DESCRIPTION OF THE TASK: For the data below, give again exactly the lines from the one containing "(vs = s.rx.take" through the one containing "to the platform: that", both ends included, and no others.

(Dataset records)
[Start of Attachment]

/-- R65: WRITE-PERFORM.  The refused address faults; otherwise the byte is written and the count goes down. -/
def Obligations.WritePerformRow : Prop :=
  ∀ (s : State) (sp : Space), s.rst = false → s.st = .wrWrite → s.rfAck = true →
    sp = (if s.cmd.getLsbD 0 = true then .memory else .io) →
    (s.platform.valid sp s.addr = false → fsmStep s = .fault (.platformFault sp s.addr .write)) ∧
    (s.platform.valid sp s.addr = true →
      fsmStep s = .next
        { s.afterWrite sp s.addr s.data with
          log := s.log ++ [.write sp s.addr s.data], cnt := s.cnt - 1,
          st := if (s.cnt - 1).toNat = 0 then .hdr else .wrRecv })

/-- Every output port in every state: its enable, and its value while the enable is 1, none while it is 0 (R21, R25). -/
def Obligations.OutputPortsFollowState : Prop :=
  ∀ s : State,
    (s.rxReady = true ↔ s.st = .hdr ∨ s.st = .cntLo ∨ s.st = .addr ∨ s.st = .wrRecv) ∧
    (s.txValid = true ↔ s.st = .rdSend) ∧
    (s.rfReq = true ↔ s.st = .rdSample ∨ s.st = .wrWrite) ∧
    s.txData = (if s.st = .rdSend then some s.data else none) ∧
    s.rfWe = (if s.st = .wrWrite then some true else if s.st = .rdSample then some false else none) ∧
    s.rfWdata = (if s.st = .wrWrite then some s.data else none) ∧
    s.rfSpace = (if s.st = .wrWrite ∨ s.st = .rdSample then some (s.cmd.getLsbD 0) else none) ∧
    s.rfAddr = (if s.st = .wrWrite ∨ s.st = .rdSample then some s.portAddress else none)

/-- R30: every access goes to the space of `cmd[0]` and to the latch, which the port carries zero-extended
and which no step of a burst moves. -/
def Obligations.AccessesUseTheLatch : Prop :=
  (∀ s t : State, s.st = .rdSample ∨ s.st = .rdSend ∨ s.st = .wrRecv ∨ s.st = .wrWrite → fsmStep s = .next t →
    t.addr = s.addr ∧ t.cmd.getLsbD 0 = s.cmd.getLsbD 0) ∧
  ∀ s : State, s.st = .rdSample ∨ s.st = .wrWrite →
    (∃ p, s.rfAddr = some p ∧ p.toNat = s.addr.toNat ∧ ∀ k, 8 ≤ k → p.getLsbD k = false) ∧
    (∀ t, s.rst = false → s.rfAck = true → fsmStep s = .next t →
      ∃ x, t.log = s.log ++ [x] ∧
        x.place = (if s.st = .wrWrite then .write else .read, if s.cmd.getLsbD 0 = true then .memory else .io, s.addr))

/-- A wait holds the whole state, and only a wait does (R22, R76).  That a refused access waits too while `rf_ack` is 0 is
the model's reading of R76 (log entry 9). -/
def Obligations.BlockHoldsExactlyWhileWaiting : Prop :=
  ∀ s : State, fsmStep s = .next s ↔ s.enabled = false

/-- Which state writes which register of the block (R15 to R18). -/
def Obligations.RegistersHaveTheirWriters : Prop :=
  ∀ s t : State, fsmStep s = .next t →
    (t.cmd ≠ s.cmd → s.st = .hdr) ∧ (t.addr ≠ s.addr → s.st = .addr) ∧
    (t.cnt ≠ s.cnt → s.st = .hdr ∨ s.st = .cntLo ∨ s.st = .rdSend ∨ s.st = .wrWrite) ∧
    (t.data ≠ s.data → s.st = .rdSample ∨ s.st = .wrRecv)

/-- A burst ends only by its last byte operation, and keeps its command and its address (R61, R73, R75). -/
def Obligations.BurstEndsOnlyByItsLastOperation : Prop :=
  ∀ s t : State, s.st = .rdSample ∨ s.st = .rdSend ∨ s.st = .wrRecv ∨ s.st = .wrWrite → fsmStep s = .next t →
    t.cmd = s.cmd ∧ t.addr = s.addr ∧
    (t.st = .rdSample ∨ t.st = .rdSend ∨ t.st = .wrRecv ∨ t.st = .wrWrite ∨
      t.st = .hdr ∧ s.cnt.toNat = 1 ∧ t.cnt.toNat = 0 ∧ (s.st = .rdSend ∨ s.st = .wrWrite))

/-- After `k` byte operations of a read burst the counter holds `n - k` (R66). -/
def Obligations.ReadBurstCountsDown : Prop :=
  ∀ (k : Nat) (s : State), s.rst = false → s.st = .rdSample → s.rfAck = true → s.txReady = true →
    s.platform.valid s.space s.addr = true → k ≤ s.cnt.toNat → 1 ≤ s.cnt.toNat →
    ∃ t, fsmRun (2 * k) s = .next t ∧ t.cnt.toNat = s.cnt.toNat - k ∧
      t.log.length = s.log.length + k ∧ t.tx.length = s.tx.length + k ∧
      t.st = (if k = s.cnt.toNat then .hdr else .rdSample)

/-- After `k` byte operations of a write burst the counter holds `n - k` (R66). -/
def Obligations.WriteBurstCountsDown : Prop :=
  ∀ (k : Nat) (s : State), s.rst = false → s.st = .wrRecv → s.rfAck = true → k ≤ s.rx.length →
    s.platform.valid s.space s.addr = true → k ≤ s.cnt.toNat → 1 ≤ s.cnt.toNat →
    ∃ t, fsmRun (2 * k) s = .next t ∧ t.cnt.toNat = s.cnt.toNat - k ∧
      t.log.length = s.log.length + k ∧ t.rx = s.rx.drop k ∧
      t.st = (if k = s.cnt.toNat then .hdr else .wrRecv)

/-- R37: sample and transmission alternate strictly: at every moment all samples have been sent, in order, but
the one in `data` while the block is in `S_RD_SEND`. -/
def Obligations.SamplesAreSentOneByOne : Prop :=
  ∀ (k : Nat) (s t : State), s.st = .hdr → fsmRun k s = .next t →
    ∃ (new : List Access) (sent : List Byte), t.log = s.log ++ new ∧ t.tx = s.tx ++ sent ∧
      new.filterMap Access.sampled = sent ++ (if t.st = .rdSend then [t.data] else [])

/-- R38: receipt and write alternate strictly: at every moment of a write burst all payload bytes taken have been
written, in order, but the one in `data` while the block is in `S_WR_WRITE`. -/
def Obligations.PayloadIsWrittenByteByByte : Prop :=
  ∀ (k : Nat) (s t : State), s.st = .wrRecv → k ≤ 2 * s.cnt.toNat → fsmRun k s = .next t →
    ∃ (new : List Access) (taken : List Byte), t.log = s.log ++ new ∧ s.rx = taken ++ t.rx ∧
      taken = new.filterMap Access.written ++ (if t.st = .wrWrite then [t.data] else [])

/-- The block takes the oldest byte received and appends the byte it sends (R36); the host's bytes queue
behind those that wait, and it takes the oldest byte sent.  That the transport holds any number of bytes and loses
none is log entry 12 (DEDUCED from R36, R79); that the host's moves come from the schedule is log entry 6
(DESIGN CHOICE). -/
def Obligations.ChannelKeepsByteOrder : Prop :=
  (∀ s t : State, fsmStep s = .next t →
    (t.rx = s.rx ∨ s.rxReady = true ∧ ∃ b, s.rx = b :: t.rx) ∧
    (t.tx = s.tx ∨ s.txValid = true ∧ t.tx = s.tx ++ [s.data]) ∧ t.delivered = s.delivered) ∧
  (∀ (s : State) (b : Byte) (ms : List Move), s.script = .hostSend b :: ms →
    step s = .next { s with script := ms, rx := s.rx ++ [b] }) ∧
  (∀ (s : State) (b : Byte) (r : List Byte) (ms : List Move), s.script = .hostTake :: ms → s.tx = b :: r →
    step s = .next { s with script := ms, tx := r, delivered := s.delivered ++ [b] })

/-! ## The four commands -/

/-- R68: READIO8 in both forms: its encodings, its `n` samples sent, its fault. -/
def Obligations.ReadIO8SamplesAndSends : Prop :=
  (∀ (c : BitVec 5) (a : Addr8), decode [0b001#3 ++ c, a] = .ok (.readIO8S c a, [])) ∧
  (∀ (c : BitVec 5) (l a : Byte), decode [0b000#3 ++ c, l, a] = .ok (.readIO8X (c ++ l) a, [])) ∧
  (∀ (i : Instr) (n : Nat) (a : Addr8) (s : State),
    (∃ c, i = .readIO8S c a ∧ n = c.toNat) ∨ (∃ m, i = .readIO8X m a ∧ n = m.toNat) →
    (s.rfAck = true → s.txReady = true → (n = 0 ∨ s.platform.valid .io a = true) →
      ∃ t vs, exec i s = .next t ∧ t.cmd = 0b00#2 ∧ ReadDone .io n a s t vs) ∧
    (s.rfAck = true → 1 ≤ n → s.platform.valid .io a = false →
      exec i s = .fault (.platformFault .io a .read)))

/-- R69: READMEM8 in both forms. -/
def Obligations.ReadMem8SamplesAndSends : Prop :=
  (∀ (c : BitVec 5) (a : Addr8), decode [0b011#3 ++ c, a] = .ok (.readMem8S c a, [])) ∧
  (∀ (c : BitVec 5) (l a : Byte), decode [0b010#3 ++ c, l, a] = .ok (.readMem8X (c ++ l) a, [])) ∧
  (∀ (i : Instr) (n : Nat) (a : Addr8) (s : State),
    (∃ c, i = .readMem8S c a ∧ n = c.toNat) ∨ (∃ m, i = .readMem8X m a ∧ n = m.toNat) →
    (s.rfAck = true → s.txReady = true → (n = 0 ∨ s.platform.valid .memory a = true) →
      ∃ t vs, exec i s = .next t ∧ t.cmd = 0b01#2 ∧ ReadDone .memory n a s t vs) ∧
    (s.rfAck = true → 1 ≤ n → s.platform.valid .memory a = false →
      exec i s = .fault (.platformFault .memory a .read)))

/-- R70: WRITEIO8 in both forms: its encodings, its payload written in order, its fault after the first payload
byte, and the hang on a payload that is too short, with the bytes that did arrive written. -/
def Obligations.WriteIO8WritesItsPayload : Prop :=
  (∀ (c : BitVec 5) (a : Addr8), decode [0b101#3 ++ c, a] = .ok (.writeIO8S c a, [])) ∧
  (∀ (c : BitVec 5) (l a : Byte), decode [0b100#3 ++ c, l, a] = .ok (.writeIO8X (c ++ l) a, [])) ∧
  (∀ (i : Instr) (n : Nat) (a : Addr8) (s : State),
    (∃ c, i = .writeIO8S c a ∧ n = c.toNat) ∨ (∃ m, i = .writeIO8X m a ∧ n = m.toNat) →
    (s.rfAck = true → n ≤ s.rx.length → (n = 0 ∨ s.platform.valid .io a = true) →
      ∃ t, exec i s = .next t ∧ t.cmd = 0b10#2 ∧ WriteDone .io n a s t) ∧
    (s.rfAck = true → 1 ≤ n → s.rx ≠ [] → s.platform.valid .io a = false →
      exec i s = .fault (.platformFault .io a .write)) ∧
    (s.rfAck = true → s.rx.length < n → s.platform.valid .io a = true →
      ∃ t, exec i s = .next t ∧ t.st = .wrRecv ∧ t.rx = [] ∧ t.cnt.toNat = n - s.rx.length ∧
        t.log = s.log ++ s.rx.map (Access.write .io a)))

/-- R71: WRITEMEM8 in both forms. -/
def Obligations.WriteMem8WritesItsPayload : Prop :=
  (∀ (c : BitVec 5) (a : Addr8), decode [0b111#3 ++ c, a] = .ok (.writeMem8S c a, [])) ∧
  (∀ (c : BitVec 5) (l a : Byte), decode [0b110#3 ++ c, l, a] = .ok (.writeMem8X (c ++ l) a, [])) ∧
  (∀ (i : Instr) (n : Nat) (a : Addr8) (s : State),
    (∃ c, i = .writeMem8S c a ∧ n = c.toNat) ∨ (∃ m, i = .writeMem8X m a ∧ n = m.toNat) →
    (s.rfAck = true → n ≤ s.rx.length → (n = 0 ∨ s.platform.valid .memory a = true) →
      ∃ t, exec i s = .next t ∧ t.cmd = 0b11#2 ∧ WriteDone .memory n a s t) ∧
    (s.rfAck = true → 1 ≤ n → s.rx ≠ [] → s.platform.valid .memory a = false →
      exec i s = .fault (.platformFault .memory a .write)) ∧
    (s.rfAck = true → s.rx.length < n → s.platform.valid .memory a = true →
      ∃ t, exec i s = .next t ∧ t.st = .wrRecv ∧ t.rx = [] ∧ t.cnt.toNat = n - s.rx.length ∧
        t.log = s.log ++ s.rx.map (Access.write .memory a)))

/-- R67: a count of 0 performs nothing, whatever the pins and the platform. -/
def Obligations.ZeroCountPerformsNothing : Prop :=
  ∀ (i : Instr) (s : State), i.count.toNat = 0 →
    exec i s = .next { s with st := .hdr, cmd := i.selector, cnt := 0, addr := i.address }

/-- R72: a write followed by a read of the same space, address and count.  Plain storage answers with the last
byte; a queue, empty before, with all the bytes in order. -/
def Obligations.WriteThenReadBack : Prop :=
  ∀ (w r : Instr) (s : State) (n : Nat), w.direction = .write → r.direction = .read →
    r.space = w.space → r.address = w.address → w.count.toNat = n → r.count.toNat = n →
    s.rfAck = true → s.txReady = true → n ≤ s.rx.length → s.platform.valid w.space w.address = true →
    ∃ t u vs, exec w s = .next t ∧ exec r t = .next u ∧ u.tx = s.tx ++ vs ∧ vs.length = n ∧
      (∀ c x, s.platform.cell w.space w.address = some (c, x) → Memory.wf (s.cells c) →
        (∀ b, b ∈ vs → (s.rx.take n).getLast? = some b) ∧
        (vs = s.rx.take n ↔ n ≤ 1 ∨ ∀ d, d ∈ s.rx.take n → (s.rx.take n).getLast? = some d)) ∧
      (s.platform.kind w.space w.address = .fifo → s.fifo = [] → vs = s.rx.take n)

/-- READIO8.S, READIO8.X, READMEM8.S, READMEM8.X change nothing but the block's registers, the bytes sent, the log and
the queue of a FIFO register; every access is a read of the one register named.  R31 leaves a read's side effects
to the platform: that it leaves every storage byte, the bytes received and the pins alone is the model's choice
(log entry 3), under which an access that reaches the transport's own registers is refused (R100). -/
def Obligations.ReadCommandFrame : Prop :=
  ∀ (i : Instr) (s t : State), i.direction = .read → exec i s = .next t →
    t.cmd = i.selector ∧ t.addr = i.address ∧ t.rst = s.rst ∧ t.rx = s.rx ∧ t.txReady = s.txReady ∧ t.delivered = s.delivered ∧ t.rfAck = s.rfAck ∧
    t.platform = s.platform ∧ t.script = s.script ∧
    (∀ c x, Memory.read (t.cells c) x = Memory.read (s.cells c) x) ∧
    (s.platform.kind i.space i.address ≠ .fifo → t.fifo = s.fifo) ∧
    (∃ sent, t.tx = s.tx ++ sent ∧ sent.length ≤ i.count.toNat) ∧
    (∃ new, t.log = s.log ++ new ∧ new.length ≤ i.count.toNat ∧
      ∀ x ∈ new, x.place = (.read, i.space, i.address))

[End of Attachment]

ANSWER SPACE:
        (vs = s.rx.take n ↔ n ≤ 1 ∨ ∀ d, d ∈ s.rx.take n → (s.rx.take n).getLast? = some d)) ∧
      (s.platform.kind w.space w.address = .fifo → s.fifo = [] → vs = s.rx.take n)

/-- READIO8.S, READIO8.X, READMEM8.S, READMEM8.X change nothing but the block's registers, the bytes sent, the log and
the queue of a FIFO register; every access is a read of the one register named.  R31 leaves a read's side effects
to the platform: that it leaves every storage byte, the bytes received and the pins alone is the model's choice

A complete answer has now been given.